The architectural canon derives significance through distillation - a curated reduction into discourse extracted from one perspective grounded in epistemological experience: plans, a section, a seminal photograph.
However, in the poly-objective aftermath of the internet age, controlled narratives have a way of dissolving, diluted in the acerbic ether of non-hierarchical search results, democratized digital reproduction, factual populism, tangential cancellations …and it would seem the canon’s become conversely… less digestible.
If x then y, if all narratives are uncovered, if all canonical buildings are white, if this will kill that, then what can we still learn from a single reading? Or a single building?
Upon examination it would appear that this may be the root of the problem - there never was a single thing - and the canon relies on cherries picked, interpreted forms theorized into importance from a narrowed reality in support of a posited framework, a privileged theoretical view on a dais.
So what happens to the canon in the era of poly-objectivity, if every viewpoint exists on equal footing?

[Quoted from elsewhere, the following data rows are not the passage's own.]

/-- That task with an index list at `0x300` in its TCM, and with one page of memory. -/
def indexed (s : SMap DWord) : State :=
  (atWork s).upd fun c => { c with tcm := memPut c.tcm 0x300 (leBytes 3 4 ++ leBytes (2 ^ 32 - 2) 4 ++ leBytes 7 4) }
def paged (s : SMap DWord) : State :=
  let m := fetchTables.foldl (fun m p => memWr m p.1 8 p.2) []
  { atWork s with mem := memWr (memWr m 0x8000000050 8 0x8000004001) 0x8000008000 8 0x8000009573, asidtab := 0x8000000000 }
def copy0 : CopyF := ⟨3, 1, 2, 3, 0, 2, 2, false⟩
theorem mayCopy (s : State) (m : Tables.MayWork s 0xF 4) (st : s.core.cpy.stopped = false) (fl : s.core.cpy.flight = [])
    (tk : s.core.cpy.tok = []) (g : (s.gangOf s.cur).tokens = 4) (tp : s.core.tcmPoison = []) :
    Tables.MayCopy s 0xF copy0 :=
  ⟨m, st, fl, rfl, fun t => by simp [tokPending, tokGet, tk, smGet], by rw [g]; decide, tp⟩

theorem witness_CopyCompletes :
    (∀ s : SMap DWord, Tables.MayCopy (atWork s) 0xF copy0) ∧ (∀ s : SMap DWord, Tables.MayCopy (indexed s) 0xF copy0) ∧
    (∀ s : SMap DWord, Tables.MayCopy (paged s) 0xF copy0) ∧ (copy0.dsp = 2 ∧ copy0.ssp = 2 ∧ copy0.scope = 0) ∧
    (let s := atWork [(1, 0xE00), (2, 0x100), (3, 3), (4, 512)]
     reg s 4 = BitVec.ofNat 64 (8 * 64) ∧ Tables.inTcm s 0xE00 (8 * 64) 8 ∧ Tables.inTcm s 0x100 (8 * 64) 8 ∧ 0x100 + 8 * 64 ≤ 0xE00 ∧
     (reg s 3).toNat < 2 ^ 24 ∧ (∀ r, r < 64 → (reg s 3).getLsbD r = true → r < (s.gangOf 0).g) ∧ (s.gangOf 0).coreAt 1 = some 1) ∧
    (let s := indexed [(1, 0x200), (2, 0x108), (3, 0x300), (4, BitVec.ofNat 64 (11 * 2 ^ 40 + 3))]
     let p (b e : Nat) : Nat := (b + toS 32 (valueAt s (.tcm 0 (0x300 + 4 * e)) 4) * 4 : Int).toNat
     reg s 4 = BitVec.ofNat 64 ((11 : BitVec 4).toNat * 2 ^ 40 + 3) ∧ Tables.inTcm s 0x300 (4 * 3) 4 ∧
     (xFmtOk .gath 11 = true ∧ xFmtOk .sadd 11 = true ∧ xFmtOk .red 11 = true) ∧
     (∀ b ∈ [0x108, 0x200], b < (s.gangOf 0).tcmBlocks * 4096 ∧ ∀ e, e < 3 →
       (p b e : Int) = b + toS 32 (valueAt s (.tcm 0 (0x300 + 4 * e)) 4) * 4 ∧ Tables.inTcm s (p b e) 4 4) ∧
     Tables.inTcm s 0x200 (4 * 3) 4 ∧ Tables.inTcm s 0x108 (4 * 3) 4 ∧
     (∀ e, e < 3 → ∀ e', e' < 3 → p 0x108 e ≠ 0x200 + 4 * e') ∧
     (∀ e, e < 3 → ∀ e', e' < 3 → p 0x200 e ≠ 0x108 + 4 * e' ∧ (e ≠ e' → p 0x200 e ≠ p 0x200 e'))) ∧
    (let s := paged [(1, 0xFE0), (2, 0xFC0), (4, 15)]
     (reg s 1).toNat % 32 = 0 ∧ (reg s 4).toNat < 16 ∧ (reg s 2).toNat % 32 = 0 ∧ (reg s 2).extractLsb' 56 4 = 0 ∧
     Tables.inTcm s 0xFFF 1 1) ∧
    (let s := { atWork [(1, 0x100), (2, 0xFE0)] with cores := (atWork [(1, 0x100), (2, 0xFE0)]).cores ++ [(1, { core0 [] with rank := 1 })] }
     let x := reg s 1
     x.toNat < 2 ^ 24 ∧ x.extractLsb' 4 4 = 0 ∧ (x.extractLsb' 8 5).toNat < 24 ∧ enqLocal s x = true ∧ Tables.inTcm s 0xFE0 32 32 ∧
     enqCore x = 1 ∧ (s.coreN 1).hasTask = true ∧ (s.coreN 1).asid = s.core.asid ∧ (s.coreN 1).latched = false ∧ dieOf 1 = dieOf 0 ∧
     enqRoom (s.coreN 1) 0 = true ∧ counted s 0 = false ∧ s.mail = [] ∧ (∀ j, j < 2 → enqWants 1 0 s j = false)) := by
  refine ⟨fun _ => mayCopy _ ⟨⟨.inl rfl, rfl, rfl, (by decide : (0 : Nat) < 16)⟩, rfl, rfl, rfl, rfl⟩ rfl rfl rfl rfl rfl,
    fun _ => mayCopy _ ⟨⟨.inl rfl, rfl, rfl, (by decide : (0 : Nat) < 16)⟩, rfl, rfl, rfl, rfl⟩ rfl rfl rfl rfl rfl,
    fun _ => mayCopy _ ⟨⟨.inl rfl, rfl, rfl, (by decide : (0 : Nat) < 16)⟩, rfl, rfl, rfl, rfl⟩ rfl rfl rfl rfl rfl, by decide, ?_, ?_, ?_, ?_⟩ <;>
  · unfold Tables.inTcm; decide +kernel
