/-! ### Jumps (R220) -/

theorem execJalr_ready {h : Hal} {d a : Reg} {imm : BitVec 10} {s : State} (r : Ready s h) :
    let t := reg s a + imm.signExtend 64 * 4
    (t.toNat % 4 ≠ 0 → execJalr h d a imm s = trapped s 0x02 t s) ∧
    (t.toNat % 4 = 0 → 2 ^ 56 ≤ t.toNat → execJalr h d a imm s = trapped s 0x08 t s) ∧
    (t.toNat % 4 = 0 → t.toNat < 2 ^ 56 →
      execJalr h d a imm s = jumped s h (t.setWidth 56) (wrote s d ((s.core.ctl.pc + 4).setWidth 64))) := by
  intro t
  have low : t.extractLsb' 0 2 = 0 ↔ t.toNat % 4 = 0 := lowBits_zero_iff t 2
  have high := above56_iff t
  refine ⟨fun odd => ?_, fun aligned above => ?_, fun aligned below => ?_⟩
  · exact scalar_trap r (if_pos (mt low.1 odd))
  · exact scalar_trap r ((if_neg (not_not_intro (low.2 aligned))).trans (if_pos (high.2 above)))
  · exact scalar_jump r ((if_neg (not_not_intro (low.2 aligned))).trans (if_neg (mt high.1 (Nat.not_le.2 below))))

theorem execJal_ready {h : Hal} {d : Reg} {off : BitVec 16} {s : State} (r : Ready s h) : execJal h d off s =
    jumped s h (s.core.ctl.pc + off.signExtend 56 * 4) (wrote s d ((s.core.ctl.pc + 4).setWidth 64)) :=
  scalar_jump r rfl

theorem jumpResults : Parts.JumpResults := fun _ _ _ _ r => ⟨fun _ => execJal_ready r, fun _ => execJalr_ready r⟩

/-! ### Loops (R221 to R223) -/

theorem loopGet_loopSet (c : Core) (n m : Nat) (l : Loop) : loopGet (loopSet c n l) m = if m = n then l else loopGet c m := by
  simp only [loopGet, loopSet, Core.updCtl_ctl, smGet_smPut]

/-- Only what an update makes of the acting core counts. -/
theorem upd_congr {s : State} {f g : Core → Core} (same : f s.core = g s.core) : s.upd f = s.upd g :=
  congrArg s.setCore same

theorem execLpset_ready {h : Hal} {n : BitVec 3} {a : Reg} {imm : BitVec 10} {s : State} (r : Ready s h) :
    execLpset h n a imm s = done s h 4 (s.upd fun c => loopSet c n.toNat
      { active := true, remaining := BitVec.ofNat 32 (max (min ((reg s a).toNat + imm.toNat) (2 ^ 32 - 1)) 1), index := 0,
        start := s.core.ctl.pc + 4, stop := none }) :=
  scalar_done r (congrArg Res.done (upd_congr rfl))

theorem loopSetResults : Parts.LoopSetResults := by
  intro h n a imm s r
  refine ⟨execLpset_ready r, ?_, fun m other => ?_⟩
  · rw [State.core_upd, loopGet_loopSet, if_pos rfl]
  · rw [State.core_upd, loopGet_loopSet, if_neg other]

/-- Settles O15. -/
theorem jumpsAndLoopSet : Obligations.JumpsAndLoopSet := ⟨jumpResults, loopSetResults⟩

/-- The count after a round is 0 in the last one alone. -/
theorem sub_one_ne_zero_iff (n : BitVec 32) : n - 1 ≠ 0 ↔ n ≠ 1 := (sub_eq_zero).not

section
variable {h : Hal} {n : BitVec 3} {off : BitVec 10} {s : State} (r : Ready s h) {l : Loop} (hl : loopGet s.core n.toNat = l)
include r hl

theorem execLpend_inactive (idle : l.active = false) : execLpend h n off s = done s h 4 s := by
  subst hl
  exact scalar_done r (if_pos (by rw [idle]; rfl))

variable (active : l.active = true)
include active

theorem execLpend_wrong (wrong : s.core.ctl.pc + off.signExtend 56 * 4 ≠ l.start) :
    execLpend h n off s = trapped s 0x01 (encWord (.lpend h n off)) s := by
  subst hl
  exact scalar_trap r ((if_neg (by rw [active]; decide)).trans (if_pos wrong))
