-- ==== Sys2Proof/Word.lean ====
section
/-! DEFINITION. The word types of the Z242: the bytes of cells, 16-bit table words and condition vectors, 32-bit data
words and time base readings, and the three components of a pixel. -/

namespace Sys2Proof

/-- One byte of a cell. -/
abbrev Byte := BitVec 8

/-- A 16-bit quantity: a table word, a CRC, a condition vector, a checksum. -/
abbrev Half := BitVec 16

/-- A 32-bit data word of a response (chapter 11). -/
abbrev Word := BitVec 32

/-- A reading of the time base (R28). -/
abbrev Time := BitVec 32

/-- The red, green and blue components of one pixel. Every quantity of the pipeline is an integer (00_scope,
Conventions), so the components are numbers and not bit vectors. -/
structure Rgb where
  r : Nat
  g : Nat
  b : Nat
  deriving DecidableEq, Repr, Inhabited

/-- The pixel whose three components are 0. -/
def Rgb.black : Rgb := ⟨0, 0, 0⟩

end Sys2Proof
end

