-- ==== Sys2Proof/Syntax.lean ====
section
/-! DEFINITION. The commands of the Z242: one constructor of Instr for each row of spec/opcode_table.json. -/

namespace Sys2Proof

/-- The two sides of the part (00_scope, Sides). Display link A belongs to side A and display link B to side B, so the
same two names stand for the display links. -/
inductive Side where
  | a
  | b
  deriving DecidableEq, Repr, Inhabited

/-- The two banks of a side (R44). -/
inductive BankId where
  | bank0
  | bank1
  deriving DecidableEq, Repr, Inhabited

/-- A command. A cell is given by its bytes after the kind byte, the two CRC bytes included; the constructor names the
kind, or an operand does where the kind is unknown. A request is taken from the head of the request queue of the link
named, so its fields stand in that queue. -/
inductive Instr where
  /-- CAMERA_FRAME_START (R4). -/
  | cameraFrameStart (side : Side) (body : List Byte)
  /-- CAMERA_LINE (R9). -/
  | cameraLine (side : Side) (body : List Byte)
  /-- CAMERA_FRAME_END (R17). -/
  | cameraFrameEnd (side : Side) (body : List Byte)
  /-- CAMERA_STATUS (R23). -/
  | cameraStatus (side : Side) (body : List Byte)
  /-- CAMERA_UNKNOWN_KIND_CELL (R1). -/
  | cameraUnknownKindCell (side : Side) (kind : Byte) (body : List Byte)
  /-- FRAME_TIMEOUT_EXPIRY (R35). -/
  | frameTimeoutExpiry (side : Side)
  /-- STANDALONE_PERIOD_EXPIRY (R37). -/
  | standalonePeriodExpiry (side : Side)
  /-- STANDALONE_FRAME_START (R37). -/
  | standaloneFrameStart (side : Side)
  /-- DISPLAY_TIMEOUT_EXPIRY (R39). -/
  | displayTimeoutExpiry (link : Side)
  /-- WARN_PULSE_EXPIRY (R40). -/
  | warnPulseExpiry
  /-- COPY_COMPLETION (R57). -/
  | copyCompletion (side : Side)
  /-- CHECK_COMPLETION (R60). -/
  | checkCompletion (side : Side)
  /-- FRAME_END_UPDATE_COMPLETION (R95). -/
  | frameEndUpdateCompletion (side : Side)
  /-- COMMAND_LANE_TX_COMPLETION (R118). -/
  | commandLaneTxCompletion (side : Side)
  /-- EGRESS_LINE_COMPLETION (R176). -/
  | egressLineCompletion (link : Side)
  /-- EGRESS_FRAME_END_COMPLETION (R175). -/
  | egressFrameEndCompletion (link : Side)
  /-- EGRESS_FRAME_START_COMPLETION (R173). -/
  | egressFrameStartCompletion (link : Side)
  /-- INSERTED_CELL_COMPLETION (R176). -/
  | insertedCellCompletion (link : Side)
  /-- DEFERRED_LINE_DELIVERY (R174). -/
  | deferredLineDelivery (side : Side)
  /-- DISPLAY_STATUS (R180). -/
  | displayStatus (link : Side) (body : List Byte)
  /-- REQUEST (R182). -/
  | request (link : Side) (body : List Byte)
  /-- DISPLAY_UNKNOWN_KIND_CELL (R179). -/
  | displayUnknownKindCell (link : Side) (kind : Byte) (body : List Byte)
  /-- READ (R188). -/
  | read (link : Side)
  /-- WRITE_SETTINGS (R191). -/
  | writeSettings (link : Side)
  /-- TABLE_WRITE (R53). -/
  | tableWrite (link : Side)
  /-- TABLE_READ (R54). -/
  | tableRead (link : Side)
  /-- COPY_BANK (R55). -/
  | copyBank (link : Side)
  /-- COMMIT_BANK (R58). -/
  | commitBank (link : Side)
  /-- ACKNOWLEDGE (R141). -/
  | acknowledge (link : Side)
  /-- VIEW_RESTORE (R161). -/
  | viewRestore (link : Side)
  /-- FORCE_WARNING (R131). -/
  | forceWarning (link : Side)
  /-- WARN_STOP (R146). -/
  | warnStop (link : Side)
  /-- CAMERA_PASS (R125). -/
  | cameraPass (link : Side)
  /-- SIDE_RESTART (R196). -/
  | sideRestart (link : Side)
  /-- PART_RESET (R199). -/
  | partReset (link : Side)
  /-- UNKNOWN_REQUEST (R183). -/
  | unknownRequest (link : Side)
  /-- RESET_LOW (R200). -/
  | resetLow
  /-- RESET_RELEASED (R201). -/
  | resetReleased
  /-- PARITY_FAILURE (R48): the word struck, and the value the memory then holds. -/
  | parityFailure (side : Side) (bank : BankId) (word : Fin 706) (value : Half)
  /-- COPY_WORD (R56). -/
  | copyWord (side : Side)
  /-- CHECK_WORD (R59). -/
  | checkWord (side : Side)
  deriving DecidableEq, Repr

end Sys2Proof
end

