-- ==== Sys2Proof/Machine/Clock.lean ====
section
/-! DEFINITION. What the part does when no command waits: its own due events, and the time base (R28, R29; logs 2,
3). -/

namespace Sys2Proof.Machine

open Sys2Proof

/-- A command if a condition holds, and none otherwise. -/
def commandIf (c : Bool) (i : Instr) : List Instr := if c then [i] else []

/-- The command that takes a request of a kind from a link. -/
def RequestKind.command (k : RequestKind) (x : Side) : Instr :=
  match k with
  | .read => .read x
  | .writeSettings => .writeSettings x
  | .tableWrite => .tableWrite x
  | .tableRead => .tableRead x
  | .copyBank => .copyBank x
  | .commitBank => .commitBank x
  | .acknowledge => .acknowledge x
  | .viewRestore => .viewRestore x
  | .forceWarning => .forceWarning x
  | .warnStop => .warnStop x
  | .cameraPass => .cameraPass x
  | .sideRestart => .sideRestart x
  | .partReset => .partReset x
  | .unknown => .unknownRequest x

/-- The taking of the head request of a link, if it can be taken now. -/
def dueRequest (s : State) (x : Side) : List Instr :=
  match headRequest s x with
  | none => []
  | some r => commandIf (!restartWaits s x) (r.requestKind.command x)

/-- The events of a side and its link that are due: expiries, the delivery of a waiting line, a standalone frame
start, the taking of a request. -/
def dueOf (s : State) (x : Side) : List Instr :=
  commandIf (frameTimeoutEnabled s x) (.frameTimeoutExpiry x) ++
  commandIf (periodDue s x) (.standalonePeriodExpiry x) ++
  commandIf (displayTimeoutDue s x) (.displayTimeoutExpiry x) ++
  commandIf (canDeliver s x) (.deferredLineDelivery x) ++
  commandIf (standaloneEnabled s x) (.standaloneFrameStart x) ++
  dueRequest s x

/-- Every event that is due, in the order the part takes them (log 3). -/
def dueEvents (s : State) : List Instr :=
  commandIf (warnPulseDue s) .warnPulseExpiry ++ dueOf s .a ++ dueOf s .b

/-- A microsecond passes (R28). -/
def tick (s : State) : State := { s with timeBase := s.timeBase + 1 }

/-- The part with no command waiting: while RESET is held low nothing happens (R200); the events that are due join the
queue, and a microsecond passes only when none is due (logs 2, 3). -/
def idle (s : State) : State :=
  if s.resetHeld then s
  else
    match dueEvents s with
    | [] => tick s
    | c :: rest => { s with pending := c :: rest }

/-- A state with the command a word spells in front of its queue; the table gives no row bits, so no word spells one. -/
def queueWord (s : State) (nbits w : Nat) (decode : Nat → Nat → Option Instr) : State :=
  match decode nbits w with
  | none => s
  | some c => { s with pending := c :: s.pending }

end Sys2Proof.Machine
end

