-- ==== Sys2Proof/Machine/Core.lean ====
section
/-! DEFINITION. The machine as the host sees it. -/

def Sys2Proof.core : Host.Core :=
  { State := Sys2Proof.Machine.State
    Fault := Sys2Proof.Machine.Fault
    Refusal := Sys2Proof.Machine.Refusal
    step := Sys2Proof.Machine.step
    reset := Sys2Proof.Machine.State.reset }
end

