/-- The completion of a frame-end update. Dropped: it stores nothing and is no longer in flight (R65, R96). Otherwise
the night state, the counter, the zone count and GLARE_WIDE, the maps and the next map with the knee taken, the next map
ready flag, E, the pinned counter and EXPOSURE_PINNED are stored as computed, the maps and E limited by a swap taken
meanwhile, and the command logic runs (R65, R95, R116). With no update in flight nothing happens (log 1). The model's
deductions: the results are computed at the completion (log 19), and the limits are the values that the swap took (log
20). -/
def Obligations.UpdateCompletes : Prop :=
  ∀ (x : Side) (s : State), s.resetHeld = false →
    ((s.side x).glare.update = none → exec (.frameEndUpdateCompletion x) s = .next s) ∧
    (∀ u, (s.side x).glare.update = some u → u.dropped = true →
      exec (.frameEndUpdateCompletion x) s =
        .next (s.onSide x fun d => { d with glare := { d.glare with update := none } })) ∧
    (∀ u, (s.side x).glare.update = some u → u.dropped = false →
      ∃ t, exec (.frameEndUpdateCompletion x) s = .next t ∧
        let r := u.result (s.side x).stats.published
        let limit := fun (m : List Nat) => match u.clamp with
          | none => m
          | some c => m.map (min c.maxAtten)
        let index := match u.clamp with
          | none => r.index
          | some c => r.index.map fun e => if e < c.emin then c.emin else if c.emax < e then c.emax else e
        (t.side x).glare =
          ⟨r.night, r.counter, limit r.target, limit r.current, limit r.current, glareWord u.glareWords 0, r.zoneCount,
            none⟩ ∧
        (t.side x).pipe = { (s.side x).pipe with nextReady := true } ∧
        (t.side x).exposure =
          Exposure.commandLogic { (s.side x).exposure with index := index, pinned := r.pinned } ∧
        (t.side x).cond =
          { (s.side x).cond with glareWide := r.glareWide, exposurePinned := r.exposurePinned } ∧
        t.besideSupervision x =
          (s.onSide x fun d =>
            { d with
              glare := (t.side x).glare, pipe := (t.side x).pipe, exposure := (t.side x).exposure
              cond := (t.side x).cond }).besideSupervision x)

/-- The completion of a transmission on a command lane: a WAITING_TX slot is sent first, as an EXPOSURE cell with its
tag and E, and becomes SENT with its ack counter at 0; else the head of the pass-through queue is sent as a PASS cell;
else the lane becomes IDLE; nothing else changes (R118, R119). With an idle lane nothing happens (log 1). -/
def Obligations.CommandLaneCompletes : Prop :=
  ∀ (x : Side) (s : State), s.resetHeld = false →
    ((s.side x).exposure.lane = .idle → exec (.commandLaneTxCompletion x) s = .next s) ∧
    ((s.side x).exposure.lane ≠ .idle →
      exec (.commandLaneTxCompletion x) s =
        .next (s.onSide x fun d =>
          { d with
            exposure :=
              match d.exposure.slot, d.exposure.passQueue with
              | .waitingTx tag index, _ =>
                { d.exposure with lane := .exposure (exposureCell tag index), slot := .sent tag index 0 }
              | _, payload :: rest => { d.exposure with lane := .pass (passCell payload), passQueue := rest }
              | _, [] => { d.exposure with lane := .idle } }))

/-- The command logic (R117): with E set and different from the last commanded E, which an unknown one always is, and
the slot EMPTY, the tag counter advances modulo 16, the last commanded E becomes E, and the slot holds the new tag and E
in WAITING_TX while the lane is sending; on an IDLE lane the transmitter sends the command at once and the slot is SENT
with its ack counter at 0 (R118, R119). If one of these does not hold, nothing changes. It runs when an undamaged status
cell with the slot's tag empties the slot (R122): the slot then holds the next command, or is EMPTY if E is the last
commanded E. That the command is SENT in the same step is marked in log 34. -/
def Obligations.CommandLogicRuns : Prop :=
  (∀ e : Exposure,
    (∀ index, e.index = some index → e.last ≠ some index → e.slot = .empty →
      let made := { e with tag := e.tag + 1, last := some index }
      (e.lane ≠ .idle → e.commandLogic = { made with slot := .waitingTx (e.tag + 1) index }) ∧
      (e.lane = .idle →
        e.commandLogic =
          { made with
            slot := .sent (e.tag + 1) index 0, lane := .exposure (exposureCell (e.tag + 1) index) })) ∧
    (e.index = none ∨ e.last = e.index ∨ e.slot ≠ .empty → e.commandLogic = e)) ∧
  (∀ (x : Side) (body : List Byte) (s : State), s.resetHeld = false → (s.side x).pipe.waiting = none →
    cellGood 0x04 10 body = true →
    let e := (s.side x).exposure
    let tag := (statusFields body false).tag
    (∀ index, e.slot = .waitingTx tag index ∨ (∃ acks, e.slot = .sent tag index acks) →
      ∃ t, exec (.cameraStatus x body) s = .next t ∧ (t.side x).cond.cameraNoAck = false ∧
        (e.last = e.index → (t.side x).exposure = { e with slot := .empty }) ∧
        (∀ new, e.index = some new → e.last ≠ some new → e.lane ≠ .idle →
          (t.side x).exposure =
            { e with tag := e.tag + 1, last := some new, slot := .waitingTx (e.tag + 1) new }) ∧
        (∀ new, e.index = some new → e.last ≠ some new → e.lane = .idle →
          (t.side x).exposure =
            { e with
              tag := e.tag + 1, last := some new, slot := .sent (e.tag + 1) new 0
              lane := .exposure (exposureCell (e.tag + 1) new) })))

Turning the chosen few around and around as ideas, as objects, in 3D replica, in square holes, and ad nauseam for all time, inevitably leads to idealized arguments blurring, formative interpretations turned inconclusive, and, most significantly, the preclusion of possible invention and alternatives— a loss to the potential of architectural discourse which may never be fully overcome.
Or perhaps it’s simply a matter of perspective.